In: Accounting
a) What is the difference between a company’s internal value chain and the industry value chain? What is the relationship between vertical integration and the industry value chain?
b) What value creation activities should a company outsource to independent suppliers? What are the risks involved in outsourcing these activities?
Requirement 1
Company’s internal values are the group of continuing events that a company involves itself in within its manufacturing events. They are completed with the main goal of refining the final product’s excellence. Exclusivity of the product is a competitive approach that firms use to surpass its competitors. They are a sequence of events that are well planned well by the expert team of an organization to confirm that the product encounters uppermost criteria that will meet the demands of the customers.
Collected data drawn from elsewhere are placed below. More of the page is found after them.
/-- At a boundary a filling capture's end comes before its span (R118, R121): the P-th boundary of a post-trigger count
and the last boundary of a manual length settle the capture and raise CAPTURE_SETTLED, and nothing then fills but the
capture of a SUPPLY event that opens at that very boundary (R115, R117); else the last boundary of a FULL or THIN span
begins the other kind of span at offset 0, for its whole number of boundaries, unless a SUPPLY event of the capture
closes there and leaves it UNDECIDED, when the capture is discarded (R124). So too where the deciding frame carries the
last word of a message, that of a readout among them, in every state with no two captures of one ident: a law that every
step keeps (StepKeepsBlocksOnce, R112).

The frame records that a filling capture takes, in every state that keeps the law of the blocks: a record that the span
does not take is not stored; one that it takes is the next entry of the capture's last block, or, where an entry begins
a new block, the first entry of the block at the free list's head, with the span's kind and spacing and the frame's time
(R111, R118, R119). Every other block is as it was. At the maximum of blocks, and with no block free and nothing to
evict, filling ends with TRUNCATED, which an open joined event takes on as CAPTURE_TRUNCATED (R119, R121). With no block
free the first capture that can be evicted goes, with CAPTURE_EVICTED and the register and an open joined event told,
and its first block is taken, its others staying on the free list (R105, R110, R120). A decided boundary can besides
settle or discard captures and start one: there the blocks are said of in MANUAL mode, where none starts.

A SUPPLY event that opens with no capture FILLING is refused a capture where the trigger-ready flag is clear or the room
test fails, and else one starts for it, with its PRE span from the ring (R115, R117; where nothing but the half cycle in
progress is copied, assumption 23). -/
def Obligations.CaptureFillingAtBoundary : Prop :=
  (∀ (s : State) (f : InboundFrame) (d : Decision) (x : FillState) (c : Capture), s.Aligned → s.Consecutive f →
    s.Measuring → s.decides f = some d → s.RoomToFill x c → (∀ e ∈ s.ce.directory, e.state = .filling → e = c) →
    (s.ra.sending = none ∨ (s.ce.directory.map (·.ident)).Nodup) →
    (x.countEnds.postDone = true → ∃ t, exec (.postTriggerCountEnd f) s = .next t ∧ t.requested .captureSettled ∧
      (t.FillingOver c ∨ s.OpensCapture t)) ∧
    (x.countEnds.postDone = false → x.countEnds.manualDone = true →
      ∃ t, exec (.manualCaptureEnd f) s = .next t ∧ t.requested .captureSettled ∧
        (t.FillingOver c ∨ s.OpensCapture t)) ∧
    (x.countEnds.postDone = false → x.countEnds.manualDone = false → x.endsSpan = true →
      ∃ t, exec (.captureSpanEnd f) s = .next t ∧
        ((∃ y, t.ce.fill = some y ∧ y.kind = (if x.kind = .full then .thin else .full) ∧ y.offset = 0 ∧
            y.boundariesLeft = (if x.kind = .full then x.thin else s.ce.settings.full)) ∨
          s.Discards t c))) ∧
  (∀ (s : State) (f : InboundFrame) (x : FillState) (c : Capture) (samples : List Int), s.Aligned → s.Consecutive f →
    s.Measuring → s.BlocksOnce → s.ce.fill = some x → s.ce.filling = some c →
    samples = s.cc.samplesOf (frameContent f) → s.decides f = none ∨ s.ce.settings.mode = .manual →
    ∃ t, exec (.goodInboundFrame f) s = .next t ∧
      (¬x.TakesRecord → (∀ m, t.ce.block m = s.ce.block m) ∧
        (s.decides f = none → t.ce.fill = some { x with offset := x.offset + 1 } ∧
          (s.Midway → t.ce.free = s.ce.free ∧ t.ce.directory = s.ce.directory))) ∧
      (x.TakesRecord → ¬x.BeginsBlock (s.ce.lastBlock c) s.tb.now.next → ∀ n, c.blocks.getLast? = some n →
        s.BlockBecomes t n { s.ce.block n with entries := (s.ce.block n).entries ++ [samples] } ∧
        (s.decides f = none → t.ce.fill = some { x with offset := x.offset + 1, fresh := false } ∧
          (s.Midway → t.ce.free = s.ce.free ∧ t.ce.directory = s.ce.directory))) ∧
      (x.TakesRecord → x.BeginsBlock (s.ce.lastBlock c) s.tb.now.next → c.blocks.length < s.ce.settings.maxBlocks →
        (∀ n rest, s.ce.free = n :: rest →
          s.BlockBecomes t n { kind := x.kind, spacing := if x.kind = .thin then x.factor else 1,
                               first := s.tb.now.next, entries := [samples] } ∧
          (s.decides f = none → t.ce.fill = some { x with offset := x.offset + 1, fresh := false } ∧
            t.ce.find c.ident = some { c with blocks := c.blocks ++ [n] } ∧
            (s.Midway → t.ce.free = rest ∧ t.ce.directory = s.ce.directory.map (fun e =>
              if e = c then { c with blocks := c.blocks ++ [n] } else e)))) ∧
        (∀ (before : List Capture) (e : Capture) (after : List Capture) (n : Nat) (rest : List Nat), s.Midway →
          s.ce.free = [] → s.ce.directory = before ++ e :: after → (∀ q ∈ before, ¬q.Evictable) → e.Evictable →
          e.blocks = n :: rest →
          t.requested .captureEvicted ∧
          s.BlockBecomes t n { kind := x.kind, spacing := if x.kind = .thin then x.factor else 1,
                               first := s.tb.now.next, entries := [samples] } ∧
          (s.decides f = none → t.ce.fill = some { x with offset := x.offset + 1, fresh := false } ∧
            t.ce.free = rest ∧ t.ce.directory = (before ++ after).map (fun e =>
              if e = c then { c with blocks := c.blocks ++ [n] } else e) ∧
            s.er.Forgets t.er e ∧
            ∀ g, s.et.context = some g → ∃ y, t.et.context = some y ∧ y.capture =
              (if g.ident ∈ e.joined ∧ g.capture = some e.ident then none else g.capture)))) ∧
      (x.TakesRecord → x.BeginsBlock (s.ce.lastBlock c) s.tb.now.next →
        s.ce.settings.maxBlocks ≤ c.blocks.length ∨
          (s.Midway ∧ s.ce.free = [] ∧ ∀ e ∈ s.ce.directory, ¬e.Evictable) →
        (∀ m, t.ce.block m = s.ce.block m) ∧ t.requested .captureSettled ∧
        (s.decides f = none → t.ce.fill = none ∧
          t.ce.find c.ident = some { c with state := .settled, truncated := true } ∧
          ∀ g, s.et.context = some g → g.ident ∈ c.joined →
            ∃ y, t.et.context = some y ∧ hasFlag y.flags .captureTruncated = true))) ∧
  ∀ (s : State) (f : InboundFrame) (d : Decision), s.Aligned → s.Consecutive f → s.Measuring → s.BlocksOnce →
    s.Midway → s.decides f = some d → s.ce.settings.mode = .auto → s.ce.fill = none → s.ce.filling = none →
    s.et.supplyOpen = false →
    ∃ t, exec (.goodInboundFrame f) s = .next t ∧ ∀ v, t.et.context = some v → v.kind = .supply →
      ((t.ce.ready = true ∧ ({ s.ce with ring := t.ce.ring } : CaptureEngine).canStart = true) →
        ∃ c, s.Starts t c ∧ v.capture = some c.ident ∧ c.origin = .event ∧ c.joined = [v.ident] ∧
          c.decision = .undecided ∧ c.start = v.start ∧
          (v.stored = true → ∀ r ∈ t.er.records, r.ident = v.ident → r.closed = false → r.capture = some c.ident)) ∧
      (t.ce.ready = false ∨ ({ s.ce with ring := t.ce.ring } : CaptureEngine).canStart = false →
        v.capture = none ∧ hasFlag v.flags .captureRefused = true ∧ t.ce.directory = s.ce.directory ∧
        t.ce.free = s.ce.free ∧ t.ce.fill = none ∧ ∀ m, t.ce.block m = s.ce.block m)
Industry value chain is a configuration of events that companies involved in same production exercises embrace so that they endure appropriate market. It intends at preparing the industry infrastructure with the essential amenities so as to safeguard that implementation of their obligations becomes an easy duty.
Vertical integration certifies that a company works together with the suppliers of its raw materials or distributors. It leads to formation of a union with wide-ranging network of goods and services until they reach the consumer. Vertical integration and industry value chain are ideas pointing at making of urgencies particularly to small businesses that have limited capital. They work towards off setting the high manufacturing costs that a firm with inadequate funds is likely to experience.
Requirement 2
Value creation activities to be outsourced comprise procuring quality funds, manufacturing parts, creating better quality production lines for competence and lower costs.